*WORK TASK*. Where the listing below reaches the line containing "(s.memWrite16 w v).pc = s.pc := rfl", start writing out lines exactly, and stop once the line containing "(s.memWrite16 w v).flags = s.flags := rfl" has been written.

-- -- --

-- ==== Sys2Proof/Laws/State.lean ====
section
/-! SUPPORT. What each state update does to each field, so that no proof unfolds a record update. -/

namespace Sys2Proof.Machine

/-! ## memWrite -/

@[simp] theorem State.memWrite_a (s : State) (w : Word) (v : Byte) : (s.memWrite w v).a = s.a := rfl
@[simp] theorem State.memWrite_b (s : State) (w : Word) (v : Byte) : (s.memWrite w v).b = s.b := rfl
@[simp] theorem State.memWrite_c (s : State) (w : Word) (v : Byte) : (s.memWrite w v).c = s.c := rfl
@[simp] theorem State.memWrite_d (s : State) (w : Word) (v : Byte) : (s.memWrite w v).d = s.d := rfl
@[simp] theorem State.memWrite_e (s : State) (w : Word) (v : Byte) : (s.memWrite w v).e = s.e := rfl
@[simp] theorem State.memWrite_h (s : State) (w : Word) (v : Byte) : (s.memWrite w v).h = s.h := rfl
@[simp] theorem State.memWrite_l (s : State) (w : Word) (v : Byte) : (s.memWrite w v).l = s.l := rfl
@[simp] theorem State.memWrite_sp (s : State) (w : Word) (v : Byte) : (s.memWrite w v).sp = s.sp := rfl
@[simp] theorem State.memWrite_pc (s : State) (w : Word) (v : Byte) : (s.memWrite w v).pc = s.pc := rfl
@[simp] theorem State.memWrite_flags (s : State) (w : Word) (v : Byte) : (s.memWrite w v).flags = s.flags := rfl
@[simp] theorem State.memWrite_alt (s : State) (w : Word) (v : Byte) : (s.memWrite w v).alt = s.alt := rfl
@[simp] theorem State.memWrite_ix (s : State) (w : Word) (v : Byte) : (s.memWrite w v).ix = s.ix := rfl
@[simp] theorem State.memWrite_iy (s : State) (w : Word) (v : Byte) : (s.memWrite w v).iy = s.iy := rfl
@[simp] theorem State.memWrite_iReg (s : State) (w : Word) (v : Byte) : (s.memWrite w v).iReg = s.iReg := rfl
@[simp] theorem State.memWrite_rReg (s : State) (w : Word) (v : Byte) : (s.memWrite w v).rReg = s.rReg := rfl
@[simp] theorem State.memWrite_iff1 (s : State) (w : Word) (v : Byte) : (s.memWrite w v).iff1 = s.iff1 := rfl
@[simp] theorem State.memWrite_iff2 (s : State) (w : Word) (v : Byte) : (s.memWrite w v).iff2 = s.iff2 := rfl
@[simp] theorem State.memWrite_ticks (s : State) (w : Word) (v : Byte) : (s.memWrite w v).ticks = s.ticks := rfl
@[simp] theorem State.memWrite_mem (s : State) (w : Word) (v : Byte) : (s.memWrite w v).mem = busWrite s.cfg s.mem w v := rfl
@[simp] theorem State.memWrite_portAnswers (s : State) (w : Word) (v : Byte) : (s.memWrite w v).portAnswers = s.portAnswers := rfl
@[simp] theorem State.memWrite_portReads (s : State) (w : Word) (v : Byte) : (s.memWrite w v).portReads = s.portReads := rfl
@[simp] theorem State.memWrite_portLog (s : State) (w : Word) (v : Byte) : (s.memWrite w v).portLog = s.portLog := rfl
@[simp] theorem State.memWrite_cfg (s : State) (w : Word) (v : Byte) : (s.memWrite w v).cfg = s.cfg := rfl

/-! ## memWrite16 -/

@[simp] theorem State.memWrite16_a (s : State) (w v : Word) : (s.memWrite16 w v).a = s.a := rfl
@[simp] theorem State.memWrite16_b (s : State) (w v : Word) : (s.memWrite16 w v).b = s.b := rfl
@[simp] theorem State.memWrite16_c (s : State) (w v : Word) : (s.memWrite16 w v).c = s.c := rfl
@[simp] theorem State.memWrite16_d (s : State) (w v : Word) : (s.memWrite16 w v).d = s.d := rfl
@[simp] theorem State.memWrite16_e (s : State) (w v : Word) : (s.memWrite16 w v).e = s.e := rfl
@[simp] theorem State.memWrite16_h (s : State) (w v : Word) : (s.memWrite16 w v).h = s.h := rfl
@[simp] theorem State.memWrite16_l (s : State) (w v : Word) : (s.memWrite16 w v).l = s.l := rfl
@[simp] theorem State.memWrite16_sp (s : State) (w v : Word) : (s.memWrite16 w v).sp = s.sp := rfl
@[simp] theorem State.memWrite16_pc (s : State) (w v : Word) : (s.memWrite16 w v).pc = s.pc := rfl
@[simp] theorem State.memWrite16_flags (s : State) (w v : Word) : (s.memWrite16 w v).flags = s.flags := rfl
@[simp] theorem State.memWrite16_alt (s : State) (w v : Word) : (s.memWrite16 w v).alt = s.alt := rfl
@[simp] theorem State.memWrite16_ix (s : State) (w v : Word) : (s.memWrite16 w v).ix = s.ix := rfl
@[simp] theorem State.memWrite16_iy (s : State) (w v : Word) : (s.memWrite16 w v).iy = s.iy := rfl
@[simp] theorem State.memWrite16_iReg (s : State) (w v : Word) : (s.memWrite16 w v).iReg = s.iReg := rfl
@[simp] theorem State.memWrite16_rReg (s : State) (w v : Word) : (s.memWrite16 w v).rReg = s.rReg := rfl
@[simp] theorem State.memWrite16_iff1 (s : State) (w v : Word) : (s.memWrite16 w v).iff1 = s.iff1 := rfl
@[simp] theorem State.memWrite16_iff2 (s : State) (w v : Word) : (s.memWrite16 w v).iff2 = s.iff2 := rfl
@[simp] theorem State.memWrite16_ticks (s : State) (w v : Word) : (s.memWrite16 w v).ticks = s.ticks := rfl
@[simp] theorem State.memWrite16_mem (s : State) (w v : Word) : (s.memWrite16 w v).mem = busWrite s.cfg (busWrite s.cfg s.mem w (loByte v)) (w + 1) (hiByte v) := rfl
@[simp] theorem State.memWrite16_portAnswers (s : State) (w v : Word) : (s.memWrite16 w v).portAnswers = s.portAnswers := rfl
@[simp] theorem State.memWrite16_portReads (s : State) (w v : Word) : (s.memWrite16 w v).portReads = s.portReads := rfl
@[simp] theorem State.memWrite16_portLog (s : State) (w v : Word) : (s.memWrite16 w v).portLog = s.portLog := rfl
@[simp] theorem State.memWrite16_cfg (s : State) (w v : Word) : (s.memWrite16 w v).cfg = s.cfg := rfl

/-! ## setMemHl -/

@[simp] theorem State.setMemHl_a (s : State) (v : Byte) : (s.setMemHl v).a = s.a := rfl
@[simp] theorem State.setMemHl_b (s : State) (v : Byte) : (s.setMemHl v).b = s.b := rfl
@[simp] theorem State.setMemHl_c (s : State) (v : Byte) : (s.setMemHl v).c = s.c := rfl
@[simp] theorem State.setMemHl_d (s : State) (v : Byte) : (s.setMemHl v).d = s.d := rfl
@[simp] theorem State.setMemHl_e (s : State) (v : Byte) : (s.setMemHl v).e = s.e := rfl
@[simp] theorem State.setMemHl_h (s : State) (v : Byte) : (s.setMemHl v).h = s.h := rfl
@[simp] theorem State.setMemHl_l (s : State) (v : Byte) : (s.setMemHl v).l = s.l := rfl
@[simp] theorem State.setMemHl_sp (s : State) (v : Byte) : (s.setMemHl v).sp = s.sp := rfl
@[simp] theorem State.setMemHl_pc (s : State) (v : Byte) : (s.setMemHl v).pc = s.pc := rfl
@[simp] theorem State.setMemHl_flags (s : State) (v : Byte) : (s.setMemHl v).flags = s.flags := rfl
@[simp] theorem State.setMemHl_alt (s : State) (v : Byte) : (s.setMemHl v).alt = s.alt := rfl
@[simp] theorem State.setMemHl_ix (s : State) (v : Byte) : (s.setMemHl v).ix = s.ix := rfl
@[simp] theorem State.setMemHl_iy (s : State) (v : Byte) : (s.setMemHl v).iy = s.iy := rfl
@[simp] theorem State.setMemHl_iReg (s : State) (v : Byte) : (s.setMemHl v).iReg = s.iReg := rfl
@[simp] theorem State.setMemHl_rReg (s : State) (v : Byte) : (s.setMemHl v).rReg = s.rReg := rfl
@[simp] theorem State.setMemHl_iff1 (s : State) (v : Byte) : (s.setMemHl v).iff1 = s.iff1 := rfl
@[simp] theorem State.setMemHl_iff2 (s : State) (v : Byte) : (s.setMemHl v).iff2 = s.iff2 := rfl
@[simp] theorem State.setMemHl_ticks (s : State) (v : Byte) : (s.setMemHl v).ticks = s.ticks := rfl
@[simp] theorem State.setMemHl_mem (s : State) (v : Byte) : (s.setMemHl v).mem = busWrite s.cfg s.mem s.hl v := rfl
@[simp] theorem State.setMemHl_portAnswers (s : State) (v : Byte) : (s.setMemHl v).portAnswers = s.portAnswers := rfl
@[simp] theorem State.setMemHl_portReads (s : State) (v : Byte) : (s.setMemHl v).portReads = s.portReads := rfl
@[simp] theorem State.setMemHl_portLog (s : State) (v : Byte) : (s.setMemHl v).portLog = s.portLog := rfl
@[simp] theorem State.setMemHl_cfg (s : State) (v : Byte) : (s.setMemHl v).cfg = s.cfg := rfl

-- -- --

*PROBLEM SOLUTION*.
@[simp] theorem State.memWrite16_pc (s : State) (w v : Word) : (s.memWrite16 w v).pc = s.pc := rfl
@[simp] theorem State.memWrite16_flags (s : State) (w v : Word) : (s.memWrite16 w v).flags = s.flags := rfl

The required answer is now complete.